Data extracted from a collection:
/-- The restart state of a slot enqueued on its die's queue (26 R314). -/
def State.enqueueRestart (s : State) (sid : Nat) (sl : Slot) : State :=
  s.enqueue (sid / 16384) sl.restart.prio sl.restart.item sl.spawnj true

/-- The queue that the restart state of a slot goes to has no room (03 R40). -/
def State.restartFull (s : State) (sid : Nat) (sl : Slot) : Bool := s.ringFull (sid / 16384) sl.restart.prio

/-- A slot whose continuation is gone, and which keeps the restart state until its queue has room (26 R314, 03 R40). -/
def Slot.keepRestart (sl : Slot) : Slot :=
  { sl.blank with
    busy := true, iface := sl.iface, ctx := { Ctx.zero with r := sl.ctx.r }
    spawnj := sl.spawnj, restart := sl.restart, block := some .restart }

/-- A restart (26 R314): the groups are left, the slot is freed, the restart state is enqueued; where the ring is full, the slot
stalls with it (03 R40; log 26). Steward mode has none. -/
def State.restart (s : State) (sid : Nat) : State :=
  let sl := s.slot sid
  let t := (s.leaveGroups sid).freeSlot sid
  if sl.steward.isSome then t
  else if t.restartFull sid sl then t.setSlot sl.keepRestart
  else t.enqueueRestart sid sl

/-- The restart state that a slot keeps is enqueued once its ring has room, and the slot is freed (26 R314, 03 R40). -/
def State.requeue (s : State) (sid : Nat) : State :=
  let sl := s.slot sid
  if sl.block = some .restart ∧ s.restartFull sid sl = false then (s.setSlot sl.blank).enqueueRestart sid sl else s

/-- Steward firmware restarts a continuation and posts a message naming the cause and the level-1 TPC (26 R310). -/
def State.stewardRestart (s : State) (sid cause : Nat) : State :=
  let sl := s.slot sid
  (s.restart sid).postFault sl.iface
    { unit := 7, cause := cause, lid := sl.ctx.r.lid, slot := sid, tpc := sl.bank1.tpc.toNat }

/-! ### Taking a trap and returning from one -/

/-- The trap's entry (26 R308), once the slot has drained: results become visible and are pushed, the bank of the next
level takes TPC, cause, TVAL, l0-l3 and c15, c15 becomes the supervisor data capability, and the pc the handler's. -/
def State.enterTrap (s : State) (sid : Nat) (t : TrapReq) : State :=
  let sl := (s.slot sid).deliverAll
  let b : Bank := ⟨t.tpc, .ofNat 12 (t.sub * 256 + t.cause), t.val, sl.ctx.l, vget sl.ctx.c 15 Cap.null, t.wd⟩
  let f := s.iface sl.iface
  let data := match f.cfg with | some c => c.superData | none => Cap.null
  s.setSlot { sl with
    ctx := { sl.ctx with c := vset sl.ctx.c 15 data, pc := f.tbase.truncate 48 + .ofNat 48 (64 * t.cause) }
    bank1 := if sl.lvl = 0 then b else sl.bank1
    bank2 := if sl.lvl = 0 then sl.bank2 else b
    lvl := sl.lvl + 1
    block := none
    grant := none
    trapPend := none
    dogHand := if t.wd && sl.dogHand.isNone then some (s.time + s.dogUs sl.iface * 1400) else sl.dogHand }

/-- A trap is taken (26 R308): at level 2 it is a double trap (R310); otherwise issue stops, and the entry follows at
once where nothing has to drain. -/
def State.takeTrap (s : State) (sid : Nat) (t : TrapReq) : State :=
  let sl := s.slot sid
  if 2 ≤ sl.lvl then s.stewardRestart sid 16
  else if sl.drained t.wd then s.enterTrap sid t
  else s.setSlot { sl with trapPend := some t }

/-- The bank of the current level (26 R306). -/
def Slot.bank (sl : Slot) : Bank := if 2 ≤ sl.lvl then sl.bank2 else sl.bank1

/-- The launch whose ID a LAUNCH has, and whose entry it has not enqueued (08 R137). -/
def Task.launchId : Task → Option Nat
  | .launch lid => some lid
  | _ => none

/-- The operation is dropped when the watchdog expires (26 R313): a command of class C or T that has not begun writing a
destination, but for a run of a braid, which only stops accepting. -/
def Op.dropped (o : Op) : Bool :=
  (decide (o.cls = .C) || decide (o.cls = .T)) && !o.begun && (match o.task with | .bgrun _ _ => false | _ => true)

/-- The braid that a BGLOAD has loaded (17 R249): its handle. -/
def Task.loads : Task → Option Nat
  | .bgload _ v => some (bits v.toNat 5 0)
  | _ => none

/-- A stalled word that waits for a walk or a page waits no longer: its outcome is not asked for any more. -/
def Slot.unwalk (sl : Slot) : Slot :=
  { sl with block := match sl.block with
    | some (.walk _ _ _ _) | some (.page _ _ _ _) => none
    | b => b }

/-- The watchdog's expiry at level 0 (26 R313): issue stops, with what a stalled word waits for; commands that have not begun
writing are dropped, a LAUNCH with its ID and a BGLOAD with its braid; armed braid runs stop accepting and their braids stay
loaded, and the cause-10 trap waits for the counts. -/
def State.expire (s : State) (sid : Nat) : State :=
  let sl := s.slot sid
  let gone := sl.ops.filter Op.dropped
  let dead := gone.map (·.id)
  let lids := gone.filterMap (·.task.launchId)
  let loads := gone.filterMap (·.task.loads)
  let t := { s.onSlot sid Slot.unwalk with
    jobs := s.jobs.filter fun j => !(j.slot == sid && dead.contains j.op)
    pipes := s.pipes.filter fun p => !(p.job.slot == sid && dead.contains p.job.op)
    waiting := s.waiting.filter fun w => match w.from_ with | some (k, o) => !(k == sid && dead.contains o) | none => true
    launches := s.launches.filter fun p => !lids.contains p.1
    braids := (s.braids.filter fun (b : Braid) => !(b.die == sid / 16384 && loads.contains b.handle)).map fun (b : Braid) =>
      let c := if b.freeing.any (fun (f : Nat × Nat) => f.1 == sid && dead.contains f.2) then { b with freeing := none } else b
      match c.run with
      | some r => if r.slot == sid then { c with run := some { r with open_ := false } } else c
      | none => c }
  let u := dead.foldl (fun a o => a.dropOp sid o) t
  u.takeTrap sid ⟨10, 0, 0, sl.ctx.pc, true⟩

## Task:
Every single entry is to be retyped exactly.

## Solution for this exercise:
/-- The restart state of a slot enqueued on its die's queue (26 R314). -/
def State.enqueueRestart (s : State) (sid : Nat) (sl : Slot) : State :=
  s.enqueue (sid / 16384) sl.restart.prio sl.restart.item sl.spawnj true

/-- The queue that the restart state of a slot goes to has no room (03 R40). -/
def State.restartFull (s : State) (sid : Nat) (sl : Slot) : Bool := s.ringFull (sid / 16384) sl.restart.prio

/-- A slot whose continuation is gone, and which keeps the restart state until its queue has room (26 R314, 03 R40). -/
def Slot.keepRestart (sl : Slot) : Slot :=
  { sl.blank with
    busy := true, iface := sl.iface, ctx := { Ctx.zero with r := sl.ctx.r }
    spawnj := sl.spawnj, restart := sl.restart, block := some .restart }

/-- A restart (26 R314): the groups are left, the slot is freed, the restart state is enqueued; where the ring is full, the slot
stalls with it (03 R40; log 26). Steward mode has none. -/
def State.restart (s : State) (sid : Nat) : State :=
  let sl := s.slot sid
  let t := (s.leaveGroups sid).freeSlot sid
  if sl.steward.isSome then t
  else if t.restartFull sid sl then t.setSlot sl.keepRestart
  else t.enqueueRestart sid sl

/-- The restart state that a slot keeps is enqueued once its ring has room, and the slot is freed (26 R314, 03 R40). -/
def State.requeue (s : State) (sid : Nat) : State :=
  let sl := s.slot sid
  if sl.block = some .restart ∧ s.restartFull sid sl = false then (s.setSlot sl.blank).enqueueRestart sid sl else s

/-- Steward firmware restarts a continuation and posts a message naming the cause and the level-1 TPC (26 R310). -/
def State.stewardRestart (s : State) (sid cause : Nat) : State :=
  let sl := s.slot sid
  (s.restart sid).postFault sl.iface
    { unit := 7, cause := cause, lid := sl.ctx.r.lid, slot := sid, tpc := sl.bank1.tpc.toNat }

/-! ### Taking a trap and returning from one -/

/-- The trap's entry (26 R308), once the slot has drained: results become visible and are pushed, the bank of the next
level takes TPC, cause, TVAL, l0-l3 and c15, c15 becomes the supervisor data capability, and the pc the handler's. -/
def State.enterTrap (s : State) (sid : Nat) (t : TrapReq) : State :=
  let sl := (s.slot sid).deliverAll
  let b : Bank := ⟨t.tpc, .ofNat 12 (t.sub * 256 + t.cause), t.val, sl.ctx.l, vget sl.ctx.c 15 Cap.null, t.wd⟩
  let f := s.iface sl.iface
  let data := match f.cfg with | some c => c.superData | none => Cap.null
  s.setSlot { sl with
    ctx := { sl.ctx with c := vset sl.ctx.c 15 data, pc := f.tbase.truncate 48 + .ofNat 48 (64 * t.cause) }
    bank1 := if sl.lvl = 0 then b else sl.bank1
    bank2 := if sl.lvl = 0 then sl.bank2 else b
    lvl := sl.lvl + 1
    block := none
    grant := none
    trapPend := none
    dogHand := if t.wd && sl.dogHand.isNone then some (s.time + s.dogUs sl.iface * 1400) else sl.dogHand }

/-- A trap is taken (26 R308): at level 2 it is a double trap (R310); otherwise issue stops, and the entry follows at
once where nothing has to drain. -/
def State.takeTrap (s : State) (sid : Nat) (t : TrapReq) : State :=
  let sl := s.slot sid
  if 2 ≤ sl.lvl then s.stewardRestart sid 16
  else if sl.drained t.wd then s.enterTrap sid t
  else s.setSlot { sl with trapPend := some t }

/-- The bank of the current level (26 R306). -/
def Slot.bank (sl : Slot) : Bank := if 2 ≤ sl.lvl then sl.bank2 else sl.bank1

/-- The launch whose ID a LAUNCH has, and whose entry it has not enqueued (08 R137). -/
def Task.launchId : Task → Option Nat
  | .launch lid => some lid
  | _ => none

/-- The operation is dropped when the watchdog expires (26 R313): a command of class C or T that has not begun writing a
destination, but for a run of a braid, which only stops accepting. -/
def Op.dropped (o : Op) : Bool :=
  (decide (o.cls = .C) || decide (o.cls = .T)) && !o.begun && (match o.task with | .bgrun _ _ => false | _ => true)

/-- The braid that a BGLOAD has loaded (17 R249): its handle. -/
def Task.loads : Task → Option Nat
  | .bgload _ v => some (bits v.toNat 5 0)
  | _ => none

/-- A stalled word that waits for a walk or a page waits no longer: its outcome is not asked for any more. -/
def Slot.unwalk (sl : Slot) : Slot :=
  { sl with block := match sl.block with
    | some (.walk _ _ _ _) | some (.page _ _ _ _) => none
    | b => b }

/-- The watchdog's expiry at level 0 (26 R313): issue stops, with what a stalled word waits for; commands that have not begun
writing are dropped, a LAUNCH with its ID and a BGLOAD with its braid; armed braid runs stop accepting and their braids stay
loaded, and the cause-10 trap waits for the counts. -/
def State.expire (s : State) (sid : Nat) : State :=
  let sl := s.slot sid
  let gone := sl.ops.filter Op.dropped
  let dead := gone.map (·.id)
  let lids := gone.filterMap (·.task.launchId)
  let loads := gone.filterMap (·.task.loads)
  let t := { s.onSlot sid Slot.unwalk with
    jobs := s.jobs.filter fun j => !(j.slot == sid && dead.contains j.op)
    pipes := s.pipes.filter fun p => !(p.job.slot == sid && dead.contains p.job.op)
    waiting := s.waiting.filter fun w => match w.from_ with | some (k, o) => !(k == sid && dead.contains o) | none => true
    launches := s.launches.filter fun p => !lids.contains p.1
    braids := (s.braids.filter fun (b : Braid) => !(b.die == sid / 16384 && loads.contains b.handle)).map fun (b : Braid) =>
      let c := if b.freeing.any (fun (f : Nat × Nat) => f.1 == sid && dead.contains f.2) then { b with freeing := none } else b
      match c.run with
      | some r => if r.slot == sid then { c with run := some { r with open_ := false } } else c
      | none => c }
  let u := dead.foldl (fun a o => a.dropOp sid o) t
  u.takeTrap sid ⟨10, 0, 0, sl.ctx.pc, true⟩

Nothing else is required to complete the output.